IBM Research-Haifa, Haifa, Israel.
Assuta Medical Centers, Tel Aviv, Israel.
AMIA Annu Symp Proc. 2022 Feb 21;2021:930-939. eCollection 2021.
"No-shows", defined as missed appointments or late cancellations, is a central problem in healthcare systems. It has appeared to intensify during the COVID-19 pandemic and the nonpharmaceutical interventions, such as closures, taken to slow its spread. No-shows interfere with patients' continuous care, lead to inefficient utilization of medical resources, and increase healthcare costs. We present a comprehensive analysis of no-shows for breast imaging appointments made during 2020 in a large medical network in Israel. We applied advanced machine learning methods to provide insights into novel and known predictors. Additionally, we employed causal inference methodology to infer the effect of closures on no-shows, after accounting for confounding biases, and demonstrate the superiority of adversarial balancing over inverse probability weighting in correcting these biases. Our results imply that a patient's perceived risk of cancer and the COVID-19 time-based factors are major predictors. Further, we reveal that closures impact patients over 60, but not patients undergoing advanced diagnostic examinations.

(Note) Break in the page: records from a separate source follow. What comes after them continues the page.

-- ==== Sys2Proof/Machine/Dispatch.lean ====
section
/-!
DEFINITION. The meaning of each command, one arm per row of spec/opcode_table.json.
-/
namespace Sys2Proof.Machine

def exec (i : Instr) (s : State) : Host.Outcome State Fault Refusal :=
  match i with
  | .enquireUnit l => Sys2Proof.Machine.execEnquireUnit l s
  | .enquireJob l => Sys2Proof.Machine.execEnquireJob l s
  | .enquireTrims l => Sys2Proof.Machine.execEnquireTrims l s
  | .enquireLine l => Sys2Proof.Machine.execEnquireLine l s
  | .poll l => Sys2Proof.Machine.execPoll l s
  | .jobOpen l => Sys2Proof.Machine.execJobOpen l s
  | .jobEnd l => Sys2Proof.Machine.execJobEnd l s
  | .jobCancel l => Sys2Proof.Machine.execJobCancel l s
  | .jobHold l => Sys2Proof.Machine.execJobHold l s
  | .jobRelease l => Sys2Proof.Machine.execJobRelease l s
  | .lineOpen l => Sys2Proof.Machine.execLineOpen l s
  | .linePart l => Sys2Proof.Machine.execLinePart l s
  | .mapLoad l => Sys2Proof.Machine.execMapLoad l s
  | .mapClear l => Sys2Proof.Machine.execMapClear l s
  | .trimRestart l => Sys2Proof.Machine.execTrimRestart l s
  | .trimLimits l => Sys2Proof.Machine.execTrimLimits l s
  | .bankSet l => Sys2Proof.Machine.execBankSet l s
  | .filmSet l => Sys2Proof.Machine.execFilmSet l s
  | .spinSet l => Sys2Proof.Machine.execSpinSet l s
  | .unitHold l => Sys2Proof.Machine.execUnitHold l s
  | .unitRun l => Sys2Proof.Machine.execUnitRun l s
  | .restart l => Sys2Proof.Machine.execRestart l s
  | .panelSet l => Sys2Proof.Machine.execPanelSet l s
  | .resetUnit l => Sys2Proof.Machine.execResetUnit l s
  | .resetLine l => Sys2Proof.Machine.execResetLine l s
  | .checkFailedEntry l => Sys2Proof.Machine.execCheckFailedEntry l s
  | .unknownKind l => Sys2Proof.Machine.execUnknownKind l s
  | .stationCharacter l c => Sys2Proof.Machine.execStationCharacter l c s
  | .frameEnd l c => Sys2Proof.Machine.execFrameEnd l c s
  | .framingError l => Sys2Proof.Machine.execFramingError l s
  | .lengthOutOfRange l c => Sys2Proof.Machine.execLengthOutOfRange l c s
  | .frameGap l => Sys2Proof.Machine.execFrameGap l s
  | .lineBreak l => Sys2Proof.Machine.execLineBreak l s
  | .silence l => Sys2Proof.Machine.execSilence l s
  | .markingResumed l => Sys2Proof.Machine.execMarkingResumed l s
  | .replyEnd l => Sys2Proof.Machine.execReplyEnd l s
  | .encoderEdge d => Sys2Proof.Machine.execEncoderEdge d s
  | .indexEvent ring => Sys2Proof.Machine.execIndexEvent ring s
  | .spinupFault => Sys2Proof.Machine.execSpinupFault s
  | .stall => Sys2Proof.Machine.execStall s
  | .speedFault => Sys2Proof.Machine.execSpeedFault s
  | .bankSample level => Sys2Proof.Machine.execBankSample level s
  | .chargeFault => Sys2Proof.Machine.execChargeFault s
  | .hitPulse => Sys2Proof.Machine.execHitPulse s
  | .resultWatchClose => Sys2Proof.Machine.execResultWatchClose s
  | .carriageStep home => Sys2Proof.Machine.execCarriageStep home s
  | .deflectorStep trackHome riseHome => Sys2Proof.Machine.execDeflectorStep trackHome riseHome s
  | .turretStep home => Sys2Proof.Machine.execTurretStep home s
  | .filmStep => Sys2Proof.Machine.execFilmStep s
  | .settleEnd m => Sys2Proof.Machine.execSettleEnd m s
  | .cutEnd => Sys2Proof.Machine.execCutEnd s
  | .homeFault m => Sys2Proof.Machine.execHomeFault m s
  | .holdKey => Sys2Proof.Machine.execHoldKey s
  | .runKey => Sys2Proof.Machine.execRunKey s
  | .discDoneKey => Sys2Proof.Machine.execDiscDoneKey s
  | .filmLoadedKey => Sys2Proof.Machine.execFilmLoadedKey s
  | .resetKey => Sys2Proof.Machine.execResetKey s
  | .assemblyTimeout l => Sys2Proof.Machine.execAssemblyTimeout l s
  | .starvationTimeout => Sys2Proof.Machine.execStarvationTimeout s
  | .parkTimeout => Sys2Proof.Machine.execParkTimeout s
  | .supplyLow => Sys2Proof.Machine.execSupplyLow s
  | .supplyStart inp => Sys2Proof.Machine.execSupplyStart inp s
  | .powerStart inp => Sys2Proof.Machine.execPowerStart inp s
  | .bodyCharacter l c => Sys2Proof.Machine.execBodyCharacter l c s

end Sys2Proof.Machine
end

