-- ==== Sys2Proof/Machine/Step.lean ====
section
/-!
DEFINITION. One step: the command at the front of the queue, or the passing of ten microseconds when none waits.
-/
namespace Sys2Proof.Machine

/-- The command at the front of the queue is taken and runs on the part with the queue's rest; with no command
waiting, one tick of ten microseconds passes (logs 2 and 38). -/
def step (s : State) : Host.Outcome State Fault Refusal :=
  match s.pending with
  | [] => .next (idle s)
  | c :: rest => exec c { s with pending := rest }

/-- The command a word spells, put at the front of the queue; no row of the table has bits, so none is spelled
(log 34). -/
def State.withFetchWord (s : State) (nbits w : Nat) : State :=
  match decodeTableWord nbits w with
  | some c => { s with pending := c :: s.pending }
  | none => s

end Sys2Proof.Machine
end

“爽约”,即错过预约或取消预约,是医疗系统的一个核心问题。在 COVID-19 大流行期间,这种情况似乎有所加剧,为了减缓其传播速度,采取了关闭等非药物干预措施。爽约干扰了患者的连续护理,导致医疗资源利用效率低下,并增加了医疗成本。我们对以色列一个大型医疗网络在 2020 年进行的乳房成像预约爽约情况进行了全面分析。我们应用先进的机器学习方法提供对新的和已知预测因素的深入了解。此外,我们还采用因果推理方法,在考虑混杂偏差的情况下推断关闭对爽约的影响,并证明对抗性平衡在纠正这些偏差方面优于逆概率加权。我们的研究结果表明,患者对癌症的感知风险和 COVID-19 时间因素是主要的预测因素。此外,我们发现关闭对 60 岁以上的患者有影响,但对进行高级诊断检查的患者没有影响。